July 19, 2009

Iva Bittová and the Bang On a Can All-Stars - Elida

This is a pretty cool album which sits comfortably between Eastern European folk music and the music of Wim Mertens, or a George Crumb vocal piece like Ancient Voices of Children.  Bittová seems to take about as much from Roma music as Ástor Piazzolla does from Tango - so, she is always referring to folk elements but never quite gets all the way there, but for a moment.  Her voice is like Diamanda Galás’s, but as if Galás was a cheery kindergarten teacher, rather than a vicious hellhound; they each sing sideways across genres, as if flipping through a Rolodex of genres crossreferenced with emotions, matching vocal technique as they go.

The Can-Bangers have always impressed me.  They have fantastic versions of tunes by Louis Andriessen, Brian Eno, and Terry Riley, and their own compositions are sometimes just as successful.  Here, leaving that comfort zone of precise structures and witty concepts, they at times have to actually tackle performance music, where technique is less valuable than spirit.  They are no Turkish cafe band, but they manage to keep from embarrassing themselves long enough to get back to something more fingery/thinky, less possessedy.
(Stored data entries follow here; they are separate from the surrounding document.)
-- ==== Sys2Proof/Machine/Flags.lean ====
section
/-!
DEFINITION. Flags.lean: FPFLAGS, the FPX trap, the draws of RNGSEED, and the instruction shape that every floating,
conversion and quantisation instruction has (spec 04 R91, R94 to R96; 06 R122, R141).
-/

namespace Sys2Proof.Machine

open Sys2Proof

/-- What an instruction does in one lane: the words it writes, the flags it raises, and RNGSEED after its draws. -/
structure LaneRes where
  w : List Word
  fl : Nat
  rng : Word
deriving DecidableEq, Repr

/-- A lane's result that draws nothing. -/
def LaneRes.plain (w : List Word) (fl : Nat) (rng : Word) : LaneRes := { w := w, fl := fl, rng := rng }

/-- The trap enables of MODE as FPFLAGS bits 4:0 (R84, R96). -/
def modeEnables (md : Word) : Nat := bitsOf md.toNat 30 26

/-- The exceptions NV to NX of a set of flags. -/
def trapBits (fl : Nat) : Nat := fl % 32

/-- The lanes that raised an enabled exception (R96). -/
def fpxMask (md : Word) (rs : List (Option LaneRes)) : Mask :=
  mkMask (fun l => match rs.getD l none with
    | some r => trapBits r.fl &&& modeEnables md != 0
    | none => false)

/-- The union of the exceptions that those lanes raised (R96, R381). -/
def fpxSub (m : Mask) (rs : List (Option LaneRes)) : Nat :=
  (maskLanes m).foldl (fun u l => match rs.getD l none with
    | some r => u ||| trapBits r.fl
    | none => u) 0

/-- Flags and generator states of the lanes of `act` merged into the crew; FPFLAGS as they stood before a SETS whose latency has not
passed merge them as well, so that a GETS reads them in either case (R91, R94, R95). -/
def mergeFp (c : Crew) (rs : List (Option LaneRes)) : Crew :=
  { c with
    fp := mkRow (fun l => match rs.getD l none with
      | some r => rowAt c.fp l ||| BitVec.ofNat 32 r.fl
      | none => rowAt c.fp l),
    srOld := c.srOld.map (fun o => if o.sr = 0x19 then
        { o with rows := [mkRow (fun l => match rs.getD l none with
            | some r => rowAt (o.rows.headD []) l ||| BitVec.ofNat 32 r.fl
            | none => rowAt (o.rows.headD []) l)] } else o),
    rng := mkRow (fun l => match rs.getD l none with
      | some r => r.rng
      | none => rowAt c.rng l) }

/-- The effect of an instruction given lane by lane: FPX with no effect at all, or flags, draws and register writes (R96). -/
def fpDone (x : Ctx) (s : State) (bits : Word) (regs : List Nat) (g : Nat → LaneRes) : Res Done :=
  let rs := lanes.map (fun l => if x.act.getLsbD l then some (g l) else none)
  let m := fpxMask x.c.mode rs
  if m ≠ 0#64 then .error (.raise (crewCause 0x07 (fpxSub m rs) 0 m m false))
  else
    .ok { s := s.modCrew x.id (fun c => mergeFp c rs),
          wr := (List.range regs.length).map (fun i =>
            { reg := regs.getD i 0,
              row := mkRow (fun l => match rs.getD l none with
                | some r => r.w.getD i 0#32
                | none => 0#32),
              mask := x.act, bits := bits }),
          ctl := false }

/-- A floating instruction: issue, then its lanes. -/
def runFp (sp : Spec) (bad : Crew → Bool) (regs : Ctx → List Nat) (g : Ctx → State → Nat → LaneRes) (s : State) : Out :=
  issue { sp with fpx := true } bad (fun x s => fpDone x s 0xFFFFFFFF#32 (regs x) (g x s)) s

/-- RNGSEED of a lane as the instruction finds it (R141). -/
def Ctx.seed (x : Ctx) (l : Nat) : Word := rowAt x.c.rng l

end Sys2Proof.Machine
end

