-- ==== Sys2Proof/Machine/Atomic.lean ====
section
/-!
DEFINITION. Atomic.lean: atomics, fence and bank operations (spec 08 R170 to R173; 11 R234, R239; 25 R447).
-/

namespace Sys2Proof.Machine

open Sys2Proof

/-- A sum rounded with rne, subnormals honoured, no flags (R100, R170). -/
def rneAdd (f : NFmt) (a b : Nat) : Nat := (roundFloat f Ctl.rne 0 (addV false (f.decode a) (f.decode b)).v).1
/-- A product rounded with rne (R173). -/
def rneMul (f : NFmt) (a b : Nat) : Nat := (roundFloat f Ctl.rne 0 (mulV (f.decode a) (f.decode b)).v).1

/-- A new value from the old one and a lane's operand words; none where the operation does not write (a failed cas). -/
abbrev Rmw := Nat → Nat → Option Nat

/-- An operation on words that always writes. -/
def rmwWord (g : Word → Word → Word) : Rmw := fun m b => some (g (BitVec.ofNat 32 m) (BitVec.ofNat 32 b)).toNat
/-- Unsigned minimum. -/
def wordMinU (a b : Word) : Word := if a.toNat ≤ b.toNat then a else b
/-- Unsigned maximum. -/
def wordMaxU (a b : Word) : Word := if a.toNat ≤ b.toNat then b else a
/-- The operations of R170 and R173 on the old value and a lane's data words; a failed cas is a read only (R231). Of cas, the lower half of
the data is compared and the upper half is the new value. -/
def RmwOp.fn (lane : Nat) : RmwOp → Rmw
  | .addI32 => rmwWord (· + ·)
  | .addF32 => fun m b => some (rneAdd .f32 m b)
  | .minI32 => rmwWord wordMin
  | .maxI32 => rmwWord wordMax
  | .minN32 => rmwWord wordMinU
  | .maxN32 => rmwWord wordMaxU
  | .and32 => rmwWord (· &&& ·)
  | .or32 => rmwWord (· ||| ·)
  | .xor32 => rmwWord (· ^^^ ·)
  | .exch32 => fun _ b => some b
  | .cas32 => fun m b => if m = b % 2 ^ 32 then some (b / 2 ^ 32) else none
  | .addI64 => fun m b => some ((m + b) % 2 ^ 64)
  | .exch64 => fun _ b => some b
  | .cas64 => fun m b => if m = b % 2 ^ 64 then some (b / 2 ^ 64) else none
  | .addBf16x2 => fun m b => some (rneAdd .bf16 (m % 65536) (b % 65536) + rneAdd .bf16 (m / 65536) (b / 65536 % 65536) * 65536)
  | .minF32 => fun m b => some (minMax .f32 true false m b).1
  | .maxF32 => fun m b => some (minMax .f32 false false m b).1
  | .mulF32 => fun m b => some (rneMul .f32 m b)
  | .put => fun _ b => some b
  | .bit k => fun m b => some (if bitOf b k then m ||| 2 ^ lane else m &&& (2 ^ 64 - 1 - 2 ^ lane))
/-- A store, which no agent makes at the home. -/
def RmwOp.plain : RmwOp → Bool
  | .put | .bit _ => true
  | _ => false

/-- One lane's read-modify-write at its location's home for an agent of a die: the state and the old value (R171, R239). -/
def rmwLane (op : Rmw) (size : Nat) (s : State) (die : Nat) (l : Loc) (data : Nat) : State × Nat :=
  let s := s.beforeRmw die l
  let old := leNat (s.load 0 l.home size)
  match op old data with
  | some v => (s.rmwWrite die l (leBytes size v), old)
  | none => (s, old)

/-- The lanes of an RMW in ascending lane order: the state and each lane's old value (R171). -/
def rmwAll (op : Rmw) (size : Nat) (die : Nat) (data : Nat → Nat) : State → List (Acc × Loc) → State × List (Nat × Nat)
  | s, [] => (s, [])
  | s, p :: ps =>
    let q := rmwLane op size s die p.2 (data p.1.l)
    let r := rmwAll op size die data q.1 ps
    (r.1, (p.1.l, q.2) :: r.2)

/-- Spaces of the atom column of R161. -/
def atomSpaces : List Nat := [1, 2, 3, 8]

/-- The RMW forms: checks, translation of every lane, then the combined requests; `nb` data registers (R162, R170, R171), which may
still be read until completion (R61). (log 19, DEDUCED) -/
def runRmw (sp : Spec) (bad : Bool) (f : FormM) (units : Int) (size nb nd : Nat) (spaces : List Nat) (op : RmwOp) (s : State) : Out :=
  issue { sp with ends := true } (fun _ => bad)
    (fun x s =>
      let as := formAcc f x s false units x.act
      let rows := x.rows s f.b nb
      match checkSig s x.c as size spaces (fun e => e.r && e.w && e.atom) with
      | some k => .error k
      | none =>
        match meetAll s x.c as size true true true (fun s _ => s) with
        | .error e => .error e
        | .ok ps =>
          let r := rmwAll (op.fn 0) size (dieOfCore x.c.core) (laneData rows) (noteUse s x.c as) ps
          let old := r.2.map (fun p => (p.1, (List.range nd).map (fun i => BitVec.ofNat 32 (p.2 / 2 ^ (32 * i)))))
          .ok { s := noteLanes r.1 x.c size ps, wr := if nd = 0 then [] else laneWrites x nd old, ctl := false,
                late := lateData (dieOfCore x.c.core) (x.dataReg f.b nb) nb size op (laneData rows) (fun l => ((r.2.find? (fun p => p.1 == l)).map (fun p => p.2)).getD 0) ps }) s

/-- atom (R170, R171). -/
def runAtom (f : FormM) (size nb : Nat) (op : RmwOp) (s : State) : Out :=
  let nd := size / 4
  runRmw (specM f (mSrcs f false ++ [grp f.b nb]) [grp f.d nd] .var false) (hndBad f || scopeOf f == 0) f
    (ofs7 f * size) size nb nd atomSpaces op s

/-- atom.add.i32 (R170). -/
def execAtomAddI32 (f : FormM) (s : State) : Out := runAtom f 4 1 .addI32 s
/-- atom.add.f32 (R170). -/
def execAtomAddF32 (f : FormM) (s : State) : Out := runAtom f 4 1 .addF32 s
/-- atom.min.i32 (R170). -/
def execAtomMinI32 (f : FormM) (s : State) : Out := runAtom f 4 1 .minI32 s
/-- atom.max.i32 (R170). -/
def execAtomMaxI32 (f : FormM) (s : State) : Out := runAtom f 4 1 .maxI32 s
/-- atom.min.n32 (R170). -/
def execAtomMinN32 (f : FormM) (s : State) : Out := runAtom f 4 1 .minN32 s
/-- atom.max.n32 (R170). -/
def execAtomMaxN32 (f : FormM) (s : State) : Out := runAtom f 4 1 .maxN32 s
/-- atom.and.b32 (R170). -/
def execAtomAndB32 (f : FormM) (s : State) : Out := runAtom f 4 1 .and32 s
/-- atom.or.b32 (R170). -/
def execAtomOrB32 (f : FormM) (s : State) : Out := runAtom f 4 1 .or32 s
/-- atom.xor.b32 (R170). -/
def execAtomXorB32 (f : FormM) (s : State) : Out := runAtom f 4 1 .xor32 s
/-- atom.exch.b32 (R170). -/
def execAtomExchB32 (f : FormM) (s : State) : Out := runAtom f 4 1 .exch32 s
/-- atom.cas.b32 (R170): B compare, B+1 new; a failed compare is a read only (R231). -/
def execAtomCasB32 (f : FormM) (s : State) : Out := runAtom f 4 2 .cas32 s
/-- atom.add.i64 (R170). -/
def execAtomAddI64 (f : FormM) (s : State) : Out := runAtom f 8 2 .addI64 s
/-- atom.exch.b64 (R170). -/
def execAtomExchB64 (f : FormM) (s : State) : Out := runAtom f 8 2 .exch64 s
/-- atom.cas.b64 (R170): pair B compare, pair B+2 new. -/
def execAtomCasB64 (f : FormM) (s : State) : Out := runAtom f 8 4 .cas64 s
/-- atom.add.bf16x2 (R170). -/
def execAtomAddBf16x2 (f : FormM) (s : State) : Out := runAtom f 4 1 .addBf16x2 s

/-- fence (R172): a release part performs every earlier write of the crew, an acquire part what the releases that pair with it cover
(R235). (log 5, DEDUCED) -/
def execFence (f : FormS) (s : State) : Out :=
  let kind := bitsOf f.body.toNat 4 3
  let scope := bitsOf f.body.toNat 2 0
  issue { specS f [] [] .none with ends := true } (fun _ => f.body.toNat / 32 ≠ 0 || kind == 0 || scope == 0)
    (fun x s =>
      let s := if x.act ≠ 0#64 ∧ 2 ≤ kind then s.releaseAt scope x.c else s
      .ok { s := if x.act ≠ 0#64 ∧ kind ≠ 2 then s.acquire scope x.c else s, wr := [], ctl := false }) s

/-- bankop (R173): in bank space, at the bank's ALU, nothing returned. -/
def runBankop (f : FormM) (op : RmwOp) (s : State) : Out :=
  runRmw (specM f (mSrcs f false ++ [one f.b]) [] .none false) (hndBad f || f.d ≠ 0#8) f (ofs10 f * 4) 4 1 0 [3] op s

/-- bankop.add.i32 (R173). -/
def execBankopAddI32 (f : FormM) (s : State) : Out := runBankop f .addI32 s
/-- bankop.add.f32 (R173). -/
def execBankopAddF32 (f : FormM) (s : State) : Out := runBankop f .addF32 s
/-- bankop.min.f32 (R173). -/
def execBankopMinF32 (f : FormM) (s : State) : Out := runBankop f .minF32 s
/-- bankop.max.f32 (R173). -/
def execBankopMaxF32 (f : FormM) (s : State) : Out := runBankop f .maxF32 s
/-- bankop.mul.f32 (R173). -/
def execBankopMulF32 (f : FormM) (s : State) : Out := runBankop f .mulF32 s

end Sys2Proof.Machine
end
I get stuck, because I want to ask why these straddly folk/avant-classical musics never quite make it, while I recognize that plenty of rock/avant things succeed.  I think it’s a question of structure - in a music where the essential act is kick-snare on one chord for two minutes, kickety-snarety on another for a half-minute, and back to the beginning for the fade out, someone can pretty much record the sound of wringing cats and slide it into the interstices with out changing anything (see Derek Bailey’s Guitar Drums and Bass for an extreme example).  On the other hand, the folk and classical worlds thrive on large-form structure, having radically different ideas about how to achieve it, and every sqwauk and groan added to it must be relentlessly justified within those structural aims.  I don’t know.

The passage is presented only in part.